# [Your task]
When you reach the line containing "adcw (f : AluWordForm)" in the entries below, start writing out each line exactly, and stop after the line containing "dst,src (40_load.md R176".
___ Information given ___
theorem recordSound_cancelHead {q : Spout} {tag : Nat} (hq : p.cancelHead tag = some q) (h : p.recordSound) : q.recordSound := by
  unfold cancelHead at hq
  split at hq <;> cases hq
  · next hst => exact recordSound_settle (p := (p.removeOrder tag).clearProceed) (bare_of_recordSound h (.inr (.inr hst)))
  · simpa [recordSound, stepSound, headLeftZeroing, clearProceed, removeOrder] using h
  · exact h

theorem recordSound_markAborted (h : p.recordSound) : p.markAborted.recordSound := by
  unfold markAborted; split <;> exact h

@[simp] theorem markAborted_state : p.markAborted.ctl.state = p.ctl.state := by unfold markAborted; split <;> rfl

theorem recordSound_abortTail (hst : p.ctl.state = .tailing) (h : p.recordSound) : p.abortTail.recordSound := by
  have hst' : p.markAborted.ctl.state = .tailing := by simp [hst]
  obtain ⟨hload, hheld, -⟩ :=
    recordFor_of_open (by rw [hst']; rfl) (recordSound_markAborted h)
  have hend : p.abortTail.recordSound = p.abortTail.recordFor p.markAborted.ctl.state := rfl
  rw [hend, hst', recordFor_iff_of_open rfl]
  rw [hst'] at hheld
  exact ⟨hload, hheld, ⟨fun _ => rfl, fun _ => rfl⟩, by simp, by simp⟩

/-- R90: with a compartment open, outside HELD, a recording leaves nothing of it, and the spout moves on. -/
theorem recordSound_recordResult_moveOn (hst : p.ctl.state.compartmentOpen = true) (hheld : p.ctl.state ≠ .held)
    (h : p.recordSound) : (p.recordResult path).moveOn.recordSound := by
  obtain ⟨⟨hstep, hfault, hcomp, -⟩, -⟩ := recordFor_of_open hst h
  exact recordSound_moveOn (bare_recordResult path hstep (heldReason_none h hheld) hfault fun e => by simp [e] at hcomp)

theorem recordSound_leaveHeld (hst : p.ctl.state = .held) (h : p.recordSound) : p.leaveHeld.recordSound := by
  obtain ⟨hload, -, htail, -⟩ := recordFor_of_open (by simp [hst, SpoutState.compartmentOpen]) h
  have hend : p.ctl.endReason = none := by simpa [hst] using htail
  exact (recordFor_iff_of_open (st := .awaitAir) rfl).mpr ⟨hload, by simp, by simp [hend], by simp, by simp⟩

theorem recordSound_park (hst : p.ctl.state = .idle ∨ p.ctl.state = .zeroing) (h : p.recordSound) : p.park.recordSound := by
  obtain ⟨-, hheld, hfault, hend, hcomp, hphase, -⟩ := h
  refine recordFor_of_bare (st := .parked)
    (p := { p with zero := { p.zero with step := none, retryWait := none } }) ?_ (.inl rfl)
  rcases hst with e | e <;> simp_all [bare, SpoutState.compartmentOpen]

theorem recordSound_clearFault (hst : p.ctl.state = .faulted) (h : p.recordSound) : p.clearFault.recordSound := by
  obtain ⟨hstep, hheld, -, hend, hcomp, hphase, -⟩ := h
  exact recordSound_moveOn (by simp_all [bare, stepSound, SpoutState.compartmentOpen])

theorem recordSound_zeroNow (hst : p.ctl.state = .idle ∨ p.ctl.state = .ready) (h : p.recordSound) : p.zeroNow.recordSound := by
  have hbare := bare_of_recordSound h (.inr hst)
  unfold zeroNow
  split <;> exact recordSound_startStep _ hbare
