/-- The instructions: one constructor per instruction of spec/opcode_table.json. -/
inductive Instr
  /-- `OR dst,src (41_alu2.md R210 to R219)` -/
  | or (f : AluByteForm)
  /-- `AND dst,src (41_alu2.md R210 to R219)` -/
  | and (f : AluByteForm)
  /-- `SBC dst,src (41_alu2.md R210 to R219)` -/
  | sbc (f : AluByteForm)
  /-- `ADC dst,src (41_alu2.md R210 to R219)` -/
  | adc (f : AluByteForm)
  /-- `ADD dst,src (41_alu2.md R210 to R219)` -/
  | add (f : AluByteForm)
  /-- `SUB dst,src (41_alu2.md R210 to R219)` -/
  | sub (f : AluByteForm)
  /-- `XOR dst,src (41_alu2.md R210 to R219)` -/
  | xor (f : AluByteForm)
  /-- `TCM dst,src (41_alu2.md R210 to R219)` -/
  | tcm (f : AluByteForm)
  /-- `CP dst,src (41_alu2.md R210 to R219)` -/
  | cp (f : AluByteForm)
  /-- `TM dst,src (41_alu2.md R210 to R219)` -/
  | tm (f : AluByteForm)
  /-- `ORW dst,src (41_alu2.md R220 to R229)` -/
  | orw (f : AluWordForm)
  /-- `ANDW dst,src (41_alu2.md R220 to R229)` -/
  | andw (f : AluWordForm)
  /-- `SBCW dst,src (41_alu2.md R220 to R229)` -/
  | sbcw (f : AluWordForm)
  /-- `ADCW dst,src (41_alu2.md R220 to R229)` -/
  | adcw (f : AluWordForm)
  /-- `ADDW dst,src (41_alu2.md R220 to R229)` -/
  | addw (f : AluWordForm)
  /-- `SUBW dst,src (41_alu2.md R220 to R229)` -/
  | subw (f : AluWordForm)
  /-- `XORW dst,src (41_alu2.md R220 to R229)` -/
  | xorw (f : AluWordForm)
  /-- `TCMW dst,src (41_alu2.md R220 to R229)` -/
  | tcmw (f : AluWordForm)
  /-- `CPW dst,src (41_alu2.md R220 to R229)` -/
  | cpw (f : AluWordForm)
  /-- `TMW dst,src (41_alu2.md R220 to R229)` -/
  | tmw (f : AluWordForm)
  /-- `LD dst,src (40_load.md R141 to R170)` -/
  | ld (f : LdForm)
  /-- `LDW dst,src (40_load.md R176 to R199)` -/
  | ldw (f : LdwForm)
  /-- `LDPP (rrd)+,(rrs)+ (40_load.md R172)` -/
  | ldpp (rrd rrs : WPair)
  /-- `LDDP (rrd)+,(rrs)+ (40_load.md R173)` -/
  | lddp (rrd rrs : WPair)
  /-- `LDPD (rrd)+,(rrs)+ (40_load.md R174)` -/
  | ldpd (rrd rrs : WPair)
  /-- `LDDD (rrd)+,(rrs)+ (40_load.md R175)` -/
  | lddd (rrd rrs : WPair)
  /-- `INC dst (42_alu1.md R262)` -/
  | inc (t : ByteTarget)
  /-- `DEC dst (42_alu1.md R263)` -/
  | dec (t : ByteTarget)
  /-- `CLR dst (42_alu1.md R266)` -/
  | clr (t : ByteTarget)
  /-- `CPL dst (42_alu1.md R267)` -/
  | cpl (t : ByteTarget)
  /-- `SWAP dst (42_alu1.md R268)` -/
  | swap (t : ByteTarget)
  /-- `DA dst (42_alu1.md R270)` -/
  | da (t : ByteTarget)
  /-- `RLC dst (42_alu1.md R271)` -/
  | rlc (t : ByteTarget)
  /-- `RRC dst (42_alu1.md R272)` -/
  | rrc (t : ByteTarget)
  /-- `ROL dst (42_alu1.md R273)` -/
  | rol (t : ByteTarget)
  /-- `ROR dst (42_alu1.md R274)` -/
  | ror (t : ByteTarget)
  /-- `SRA dst (42_alu1.md R277)` -/
  | sra (t : ByteTarget)
  /-- `INCW RR (42_alu1.md R264)` -/
  | incw (rr : RegPair)
  /-- `DECW RR (42_alu1.md R265)` -/
  | decw (rr : RegPair)
  /-- `RLCW RR (42_alu1.md R275)` -/
  | rlcw (rr : RegPair)
  /-- `RRCW RR (42_alu1.md R276)` -/
  | rrcw (rr : RegPair)
  /-- `SRAW RR (42_alu1.md R278)` -/
  | sraw (rr : RegPair)
  /-- `PUSH src (43_stack.md R305)` -/
  | push (f : PushForm)
  /-- `PUSHU src (43_stack.md R307)` -/
  | pushu (f : PushForm)
  /-- `PUSHW src (43_stack.md R306)` -/
  | pushw (f : PushWordForm)
  /-- `PUSHUW src (43_stack.md R308)` -/
  | pushuw (f : PushWordForm)
  /-- `POP dst (43_stack.md R309)` -/
  | pop (t : ByteTarget)
  /-- `POPU dst (43_stack.md R311)` -/
  | popu (t : ByteTarget)
  /-- `POPW RR (43_stack.md R310)` -/
  | popw (rr : RegPair)
  /-- `POPUW RR (43_stack.md R312)` -/
  | popuw (rr : RegPair)
  /-- `PEA src (43_stack.md R313)` -/
  | pea (f : PeaForm)
  /-- `PEAU src (43_stack.md R314)` -/
  | peau (f : PeaForm)
  /-- `LINK RR,#N (43_stack.md R315)` -/
  | link (rr : RegPair) (n : Byte)
  /-- `LINKU RR,#N (43_stack.md R316)` -/
  | linku (rr : RegPair) (n : Byte)
  /-- `UNLINK RR (43_stack.md R317)` -/
  | unlink (rr : RegPair)
  /-- `UNLINKU RR (43_stack.md R318)` -/
  | unlinku (rr : RegPair)
  /-- `MUL rrd,rs (44_muldiv.md R340)` -/
  | mul (rrd : WPair) (rs : WReg)
  /-- `DIV rrd,rs (44_muldiv.md R341)` -/
  | div (rrd : WPair) (rs : WReg)
  /-- `DIVWS rrh,rrl,RRs (44_muldiv.md R342)` -/
  | divws (rrh rrl : WPair) (rrs : RegPair)
  /-- `BAND rd.bd,rs.bs and rs.!bs (45_boolean.md R351)` -/
  | band (src : BitSource) (bd : BitVec 3) (rd : WReg) (bs : BitVec 3) (rs : WReg)
  /-- `BOR rd.bd,rs.bs and rs.!bs (45_boolean.md R352)` -/
  | bor (src : BitSource) (bd : BitVec 3) (rd : WReg) (bs : BitVec 3) (rs : WReg)
  /-- `BXOR rd.bd,rs.bs and rs.!bs (45_boolean.md R353)` -/
  | bxor (src : BitSource) (bd : BitVec 3) (rd : WReg) (bs : BitVec 3) (rs : WReg)
  /-- `BLD rd.bd,rs.bs and rs.!bs (45_boolean.md R355)` -/
  | bld (src : BitSource) (bd : BitVec 3) (rd : WReg) (bs : BitVec 3) (rs : WReg)
  /-- `BTSET dst.b (45_boolean.md R354)` -/
  | btset (f : BtsetForm)
  /-- `BSET rd.b (45_boolean.md R356)` -/
  | bset (b : BitVec 3) (rd : WReg)
  /-- `BRES rd.b (45_boolean.md R357)` -/
  | bres (b : BitVec 3) (rd : WReg)
  /-- `BCPL rd.b (45_boolean.md R358)` -/
  | bcpl (b : BitVec 3) (rd : WReg)
  /-- `BTJF rd.b,N (45_boolean.md R359)` -/
  | btjf (b : BitVec 3) (rd : WReg) (n : Byte)
  /-- `BTJT rd.b,N (45_boolean.md R360)` -/
  | btjt (b : BitVec 3) (rd : WReg) (n : Byte)
  /-- `JPF NN, condition code 0 (46_control.md R373)` -/
  | jpf (nn : Word)
  /-- `JPLT NN, condition code 1 (46_control.md R373)` -/
  | jplt (nn : Word)
  /-- `JPLE NN, condition code 2 (46_control.md R373)` -/
  | jple (nn : Word)
  /-- `JPULE NN, condition code 3 (46_control.md R373)` -/
  | jpule (nn : Word)
  /-- `JPOV NN, condition code 4 (46_control.md R373)` -/
  | jpov (nn : Word)
  /-- `JPMI NN, condition code 5 (46_control.md R373)` -/
  | jpmi (nn : Word)
  /-- `JPEQ NN, condition code 6 (46_control.md R373)` -/
  | jpeq (nn : Word)
  /-- `JPULT NN, condition code 7 (46_control.md R373)` -/
  | jpult (nn : Word)
  /-- `JPT NN, condition code 8 (46_control.md R373): the unconditional JP NN (R371)` -/
  | jpt (nn : Word)
  /-- `JPGE NN, condition code 9 (46_control.md R373)` -/
  | jpge (nn : Word)
  /-- `JPGT NN, condition code A (46_control.md R373)` -/
  | jpgt (nn : Word)
  /-- `JPUGT NN, condition code B (46_control.md R373)` -/
  | jpugt (nn : Word)
  /-- `JPNOV NN, condition code C (46_control.md R373)` -/
  | jpnov (nn : Word)
  /-- `JPPL NN, condition code D (46_control.md R373)` -/
  | jppl (nn : Word)
  /-- `JPNE NN, condition code E (46_control.md R373)` -/
  | jpne (nn : Word)
  /-- `JPUGE NN, condition code F (46_control.md R373)` -/
  | jpuge (nn : Word)
  /-- `JRF N, condition code 0 (46_control.md R374)` -/
  | jrf (n : Byte)
  /-- `JRLT N, condition code 1 (46_control.md R374)` -/
  | jrlt (n : Byte)
  /-- `JRLE N, condition code 2 (46_control.md R374)` -/
  | jrle (n : Byte)
  /-- `JRULE N, condition code 3 (46_control.md R374)` -/
  | jrule (n : Byte)
  /-- `JROV N, condition code 4 (46_control.md R374)` -/
  | jrov (n : Byte)
  /-- `JRMI N, condition code 5 (46_control.md R374)` -/
  | jrmi (n : Byte)
  /-- `JREQ N, condition code 6 (46_control.md R374)` -/
  | jreq (n : Byte)
  /-- `JRULT N, condition code 7 (46_control.md R374)` -/
  | jrult (n : Byte)
  /-- `JRT N, condition code 8 (46_control.md R374)` -/
  | jrt (n : Byte)
  /-- `JRGE N, condition code 9 (46_control.md R374)` -/
  | jrge (n : Byte)
  /-- `JRGT N, condition code A (46_control.md R374)` -/
  | jrgt (n : Byte)
  /-- `JRUGT N, condition code B (46_control.md R374)` -/
  | jrugt (n : Byte)
  /-- `JRNOV N, condition code C (46_control.md R374)` -/
  | jrnov (n : Byte)
  /-- `JRPL N, condition code D (46_control.md R374)` -/
  | jrpl (n : Byte)
  /-- `JRNE N, condition code E (46_control.md R374)` -/
  | jrne (n : Byte)
  /-- `JRUGE N, condition code F (46_control.md R374)` -/
  | jruge (n : Byte)
  /-- `JP (RR) (46_control.md R371)` -/
  | jp (rr : RegPair)
  /-- `JPS dst (46_control.md R375)` -/
  | jps (f : FarForm)
  /-- `CALL dst (46_control.md R376)` -/
  | call (f : CallForm)
  /-- `CALLS dst (46_control.md R377)` -/
  | calls (f : FarForm)
  /-- `RET (46_control.md R378)` -/
  | ret
  /-- `RETS (46_control.md R379)` -/
  | rets
  /-- `IRET (46_control.md R372)` -/
  | iret
  /-- `DJNZ r,N (46_control.md R380)` -/
  | djnz (r : WReg) (n : Byte)
  /-- `DWJNZ RR,N (46_control.md R381)` -/
  | dwjnz (rr : RegPair) (n : Byte)
  /-- `CPJFI rd,(rrs),N (46_control.md R382)` -/
  | cpjfi (rd : WReg) (rrs : WPair) (n : Byte)
  /-- `CPJTI rd,(rrs),N (46_control.md R383)` -/
  | cpjti (rd : WReg) (rrs : WPair) (n : Byte)
  /-- `SRP #N (47_misc.md R421)` -/
  | srp (g : BitVec 5)
  /-- `SRP0 #N (47_misc.md R422)` -/
  | srp0 (g : BitVec 5)
  /-- `SRP1 #N (47_misc.md R423)` -/
  | srp1 (g : BitVec 5)
  /-- `SPP #N (47_misc.md R424)` -/
  | spp (pg : BitVec 6)
  /-- `XCH Rd,Rs (47_misc.md R425)` -/
  | xch (rd rs : Reg)
  /-- `EXT RR (47_misc.md R426)` -/
  | ext (rr : RegPair)
  /-- `EI (47_misc.md R427)` -/
  | ei
  /-- `DI (47_misc.md R428)` -/
  | di
  /-- `SCF (47_misc.md R429)` -/
  | scf
  /-- `RCF (47_misc.md R430)` -/
  | rcf
  /-- `CCF (47_misc.md R431)` -/
  | ccf
  /-- `SPM (47_misc.md R432)` -/
  | spm
  /-- `SDM (47_misc.md R433)` -/
  | sdm
  /-- `NOP (47_misc.md R434)` -/
  | nop
  /-- `WFI (47_misc.md R435)` -/
  | wfi
  /-- `HALT (47_misc.md R436)` -/
  | halt
  /-- `ETRAP: a row of the opcode map without a meaning (47_misc.md R437)` -/
  | etrap
  /-- `ERET: a row of the opcode map without a meaning (47_misc.md R437)` -/
  | eret
deriving DecidableEq, Repr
___
# [Written answer]
  | adcw (f : AluWordForm)
  /-- `ADDW dst,src (41_alu2.md R220 to R229)` -/
  | addw (f : AluWordForm)
  /-- `SUBW dst,src (41_alu2.md R220 to R229)` -/
  | subw (f : AluWordForm)
  /-- `XORW dst,src (41_alu2.md R220 to R229)` -/
  | xorw (f : AluWordForm)
  /-- `TCMW dst,src (41_alu2.md R220 to R229)` -/
  | tcmw (f : AluWordForm)
  /-- `CPW dst,src (41_alu2.md R220 to R229)` -/
  | cpw (f : AluWordForm)
  /-- `TMW dst,src (41_alu2.md R220 to R229)` -/
  | tmw (f : AluWordForm)
  /-- `LD dst,src (40_load.md R141 to R170)` -/
  | ld (f : LdForm)
  /-- `LDW dst,src (40_load.md R176 to R199)` -/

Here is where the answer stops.